Excerpts from a dataset:
/-- kv.ret: with refcount 0 the frame is returned once no engine streams it and every kv-write of it has been acknowledged;
otherwise it is in transit until its slots have been fetched, whatever its refcount becomes (R291, R297, R300). The slots are
those that were present when the kv-read was sent; the command keeps their number. -/
def kvRetBody (c : Cmd) (pay : List Byte) : Kv KvNext := do
  let f ← kvFrame (c.arg 0)
  match c.phase with
  | 8 =>
    modify fun s => s.countPool f.pool.id 6 pay.length
    kvWriteRanges f.home (cutRanges (f.pool.slotRanges (c.st.getD 2 0)) pay)
    kvPutFrame { f with tier := 0, loc := f.home, key := (← get).keyId }
    kvReturn f
    pure .done
  | ph =>
    kvNeed (f.tier = 2 || (ph = 7 && f.tier = 5)) 0x62
    kvNeed ((← get).isPeer f.peer) 0x68
    if f.tier = 2 && f.refcount = 0 then
      if f.readers ≠ 0 || (← get).writesOut f.id then kvWait 7 []
      else
        kvPutFrame { f with tier := 4 }
        kvReturn f
        pure .done
    else
      kvPutFrame { f with tier := 5 }
      if f.readers ≠ 0 then kvWait 7 []
      else
        let l := f.pool.slotRanges f.slots
        if l.isEmpty then
          kvPutFrame { f with tier := 0, loc := f.home }
          kvReturn f
          pure .done
        else kvReadMsg c f l 8 [f.slots]

/-! ## Acceptance -/

/-- A kv command that names no scratchpad is accepted; its register is outstanding when it returns one (R72). -/
def State.kvAccept (s : State) (op : Instr) (args : List Dword) : State :=
  let s := s.accept op args [] none none false [0, s.gtc.toNat]
  match scalarWrite op with
  | some d => s.owes d
  | none => s
/-- The three register operands. -/
def State.eArgs (s : State) (f : EF) : List Dword := [s.x.sreg f.a.toNat, s.x.sreg f.b.toNat, s.x.sreg f.c.toNat]

/-- The data of kv.app in bytes for each of K and V, when the block's handle and layers are sound at acceptance. -/
def State.appLen (s : State) (req : List Byte) : Option Nat :=
  match (kvSeq (fieldOf req 0 4 % 2 ^ 24)).run none s with
  | (.ok d, _) =>
    let n := fieldOf req 10 2
    if 1 ≤ n && decide (fieldOf req 8 2 + n ≤ d.pool.layers) then
      some (n * d.pool.heads * d.pool.D * (if fieldOf req 20 1 = 0 then 4 else 2))
    else none
  | _ => none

◆ EXERCISE ◆
Lines after the one containing "kvWriteRanges f.home (cutRanges" are not wanted; repeat exactly each line above from the first up to and including it.

◆ RESULT OF THE EXERCISE ◆
/-- kv.ret: with refcount 0 the frame is returned once no engine streams it and every kv-write of it has been acknowledged;
otherwise it is in transit until its slots have been fetched, whatever its refcount becomes (R291, R297, R300). The slots are
those that were present when the kv-read was sent; the command keeps their number. -/
def kvRetBody (c : Cmd) (pay : List Byte) : Kv KvNext := do
  let f ← kvFrame (c.arg 0)
  match c.phase with
  | 8 =>
    modify fun s => s.countPool f.pool.id 6 pay.length
    kvWriteRanges f.home (cutRanges (f.pool.slotRanges (c.st.getD 2 0)) pay)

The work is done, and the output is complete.